/-- R109, R108: the value a MAC computation writes, with any keys, the message split in any way over MAC_UPDATE and SHA_UPDATE
frames; it is HMAC only when the keys are equal. The reference is the model's (log 15). -/
def Obligations.MacOfTwoKeys : Prop :=
  ∀ (s : State) (k k' : List Byte) (parts : List (Bool × List Byte)), engineReady s → k.length ≤ 64 → k'.length ≤ 64 →
    (parts.map Prod.snd).flatten.length ≤ 8127 →
    ∃ t, runFrames (.macInit k :: (parts.map (fun p => if p.1 then .macUpdate p.2 else .shaUpdate p.2) ++ [.macFinal k'])) s =
        .next t ∧
      t.dout = Reference.nestedMac k k' (parts.map Prod.snd).flatten ∧ t.hash.phase = .final ∧
      t = { s with hash := t.hash, mphase := .done, dout := t.dout, doutValid := true }

/-- R110: the pseudo-instruction `hmac K, M` writes HMAC-SHA1 of RFC 2104 for every key of at most 64 bytes and message of at most
8127 bytes. RFC 2104's definition is the model's reference (log 15). -/
def Obligations.HmacOfEveryKeyAndMessage : Prop :=
  ∀ (s : State) (k m : List Byte), engineReady s → k.length ≤ 64 → m.length ≤ 8127 →
    ∃ t, runFrames (Pseudo.hmac k m).expand s = .next t ∧ t.dout = Reference.hmac k m ∧
      t = { s with hash := t.hash, mphase := .done, dout := t.dout, doutValid := true }

/-- R107: without a MAC_INIT no MAC is in progress again, whatever frames run, and MAC_UPDATE and MAC_FINAL fault. -/
def Obligations.OnlyMacInitStartsAMac : Prop :=
  ∀ (is : List Instr) (s t : State), configLegal s.cfg = true → s.mphase ≠ .inner → (∀ key, .macInit key ∉ is) →
    runFrames is s = .next t →
    t.mphase ≠ .inner ∧
    (engineReady t → (∀ data, exec (.macUpdate data) t = .next { t with fault := 0x1204 }) ∧
      ∀ key, key.length ≤ 64 → exec (.macFinal key) t = .next { t with fault := 0x1304 })

/-! ## OtpCodec -/

/-- R111, R112: OTP_TRUNC. -/
def Obligations.OtpTruncRendersThePassword : Prop :=
  ∀ s : State, engineReady s →
    (s.doutValid = false → exec .otpTrunc s = .next { s with fault := 0x2105 }) ∧
    (s.doutValid = true →
      ∃ (p code : Word) (pw : Vector Byte 6),
        exec .otpTrunc s = .next { s with truncP := p, code := code, pw := pw, pwValid := true } ∧
        (let off := s.dout[19].toNat % 16
         let at' := fun i => (s.dout.toList.getD (off + i) 0).toNat
         p.toNat = (if s.cfg.truncMask then at' 0 % 128 else at' 0) * 2 ^ 24 + at' 1 * 2 ^ 16 + at' 2 * 2 ^ 8 + at' 3) ∧
        code.toNat = p.toNat % 1000000 ∧
        ∀ i : Fin 6, pw[i].toNat = 0x30 + code.toNat / 10 ^ (5 - i.val) % 10)

/-- R113: the two firmware variants differ exactly when bit 7 of the first window byte is set, and neither changes `DOUT`
(42_otp.md section 1). -/
def Obligations.TruncMaskClearsOneBit : Prop :=
  ∀ s : State, engineReady s → s.doutValid = true →
    ∃ t u, exec .otpTrunc { s with cfg := { s.cfg with truncMask := true } } = .next t ∧
      exec .otpTrunc { s with cfg := { s.cfg with truncMask := false } } = .next u ∧
      t.truncP.toNat ≤ 0x7FFFFFFF ∧ t.truncP = u.truncP &&& 0x7FFFFFFF ∧
      (t.truncP ≠ u.truncP ↔ 0x80 ≤ s.dout.toList.getD (s.dout[19].toNat % 16) 0) ∧
      t.dout = s.dout ∧ u.dout = s.dout

/-- R115: the pseudo-instruction `hotp K, c` leaves the 6 digits of the HOTP value of RFC 4226 in `PW`. RFC 4226's
definition is the model's reference (log 15). -/
def Obligations.HotpOfEveryKeyAndCounter : Prop :=
  ∀ (s : State) (k : List Byte) (c : Word), engineReady s → k.length ≤ 64 →
    ∃ t, runFrames (Pseudo.hotp k c).expand s = .next t ∧ t.pwValid = true ∧ asciiDigits t.pw ∧
      Reference.decimalValue t.pw.toList = Reference.hotp s.cfg.truncMask k c.toNat ∧
      t = { s with hash := t.hash, mphase := .done, dout := t.dout, doutValid := true, truncP := t.truncP, code := t.code,
                   pw := t.pw, pwValid := true }

/-! ## TimeCounter -/

/-- R116 to R121, R123: TC_BCD. For a month outside 1 to 12 the counter is a free value: nothing is said of it but that it is
written (43_timecounter.md sections 1 and 2; log 4). -/
def Obligations.TcBcdDecodesTheClock : Prop :=
  ∀ (s : State) (b : ClockBytes), engineReady s →
    let bcdOf := fun x : Byte => 10 * (x.toNat / 16) + x.toNat % 16
    let year := bcdOf b.year
    let month := bcdOf b.month
    let days := 10957 + 365 * year + (year + 3) / 4 + [0, 31, 59, 90, 120, 151, 181, 212, 243, 273, 304, 334].getD (month - 1) 0 +
      (if year % 4 = 0 ∧ 2 < month then 1 else 0) + bcdOf b.day - 1
    let seconds := ((days * 24 + bcdOf b.hours) * 60 + bcdOf b.minutes) * 60 + bcdOf b.seconds
    ∃ c : Word,
      exec (.tcBcd b) s = .next { s with
        tcount := c
        tbuf := #v[0, 0, 0, 0, c.extractLsb' 24 8, c.extractLsb' 16 8, c.extractLsb' 8 8, c.extractLsb' 0 8]
        tbufValid := true
        draws := if 1 ≤ month ∧ month ≤ 12 then s.draws else s.draws + 1 } ∧
      (1 ≤ month → month ≤ 12 → c.toNat = seconds / 30 % 2 ^ 32)

/-- R125: for every UTC date and time of the years 2000 to 2099, TC_BCD writes Unix time div 30, whatever the weekday byte. The calendar
is the model's reference (log 15). -/
def Obligations.TcBcdIsUnixTimeOverThirty : Prop :=
  ∀ (s : State) (y m d h mi sec : Nat) (weekday : Byte), engineReady s → y < 100 → 1 ≤ m → m ≤ 12 → 1 ≤ d →
    d ≤ Reference.daysInMonth (2000 + y) m → h < 24 → mi < 60 → sec < 60 →
    ∃ t, exec (.tcBcd ⟨Reference.toBcd sec, Reference.toBcd mi, Reference.toBcd h, weekday, Reference.toBcd d, Reference.toBcd m,
        Reference.toBcd y⟩) s = .next t ∧
      t.tcount.toNat = Reference.unixTime (2000 + y) m d h mi sec / 30 ∧ Reference.unixTime (2000 + y) m d h mi sec < 2 ^ 32

/-- R124: TC_MONO uses the stored counter as it is and persists the next one, in either `TIME_SRC` mode, its four bytes in
increasing address order; an exhausted counter faults with no write. The order is said through the model's own log of store
writes (log 13). -/
def Obligations.TcMonoUsesAndAdvancesTheCounter : Prop :=
  ∀ s : State, engineReady s → configLegal s.cfg = true → Memory.wf s.nv = true →
    (storedCounter s.cfg s.nv = 2 ^ 32 - 1 → exec .tcMono s = .next { s with fault := 0x3208 }) ∧
    (storedCounter s.cfg s.nv ≠ 2 ^ 32 - 1 →
      ∃ (t : State) (c : Word),
        exec .tcMono s = .next t ∧ c.toNat = storedCounter s.cfg s.nv ∧
        t = { s with
          tcount := c
          tbuf := #v[0, 0, 0, 0, c.extractLsb' 24 8, c.extractLsb' 16 8, c.extractLsb' 8 8, c.extractLsb' 0 8]
          tbufValid := true
          nv := t.nv
          storeLog := s.storeLog ++
            List.zip ((List.range 4).map (s.cfg.nvTimeOfs + 4 + ·)) (be32 (BitVec.ofNat 32 (storedCounter s.cfg s.nv + 1))) } ∧
        storedCounter s.cfg t.nv = storedCounter s.cfg s.nv + 1 ∧
        ∀ a, ¬ (s.cfg.nvTimeOfs + 4 ≤ a ∧ a < s.cfg.nvTimeOfs + 8) → Memory.read a t.nv = Memory.read a s.nv)

/-- The monotonic counter (43_timecounter.md section 3): a frame other than HOST_SET_COUNTER leaves the stored counter, or uses it
and leaves the next one; so no sequence of such frames takes it back. -/
def Obligations.MonotonicCounterNeverDecreases : Prop :=
  (∀ (i : Instr) (s t : State), configLegal s.cfg = true → Memory.wf s.nv = true → (∀ v, i ≠ .hostSetCounter v) →
    exec i s = .next t →
    storedCounter t.cfg t.nv = storedCounter s.cfg s.nv ∨
      (storedCounter t.cfg t.nv = storedCounter s.cfg s.nv + 1 ∧ t.tcount.toNat = storedCounter s.cfg s.nv ∧
        (i = .tcMono ∨ ∃ b, i = .ctlPoll b ∧ triggers b s = true ∧ s.cfg.timeSrc = .mono))) ∧
  ∀ (is : List Instr) (s t : State), configLegal s.cfg = true → Memory.wf s.nv = true → (∀ v, .hostSetCounter v ∉ is) →
    runFrames is s = .next t → storedCounter s.cfg s.nv ≤ storedCounter t.cfg t.nv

------------------------------

Exercise: The lines to copy are those above that contain "whatever".

Your response:
/-- R107: without a MAC_INIT no MAC is in progress again, whatever frames run, and MAC_UPDATE and MAC_FINAL fault. -/
/-- R125: for every UTC date and time of the years 2000 to 2099, TC_BCD writes Unix time div 30, whatever the weekday byte. The calendar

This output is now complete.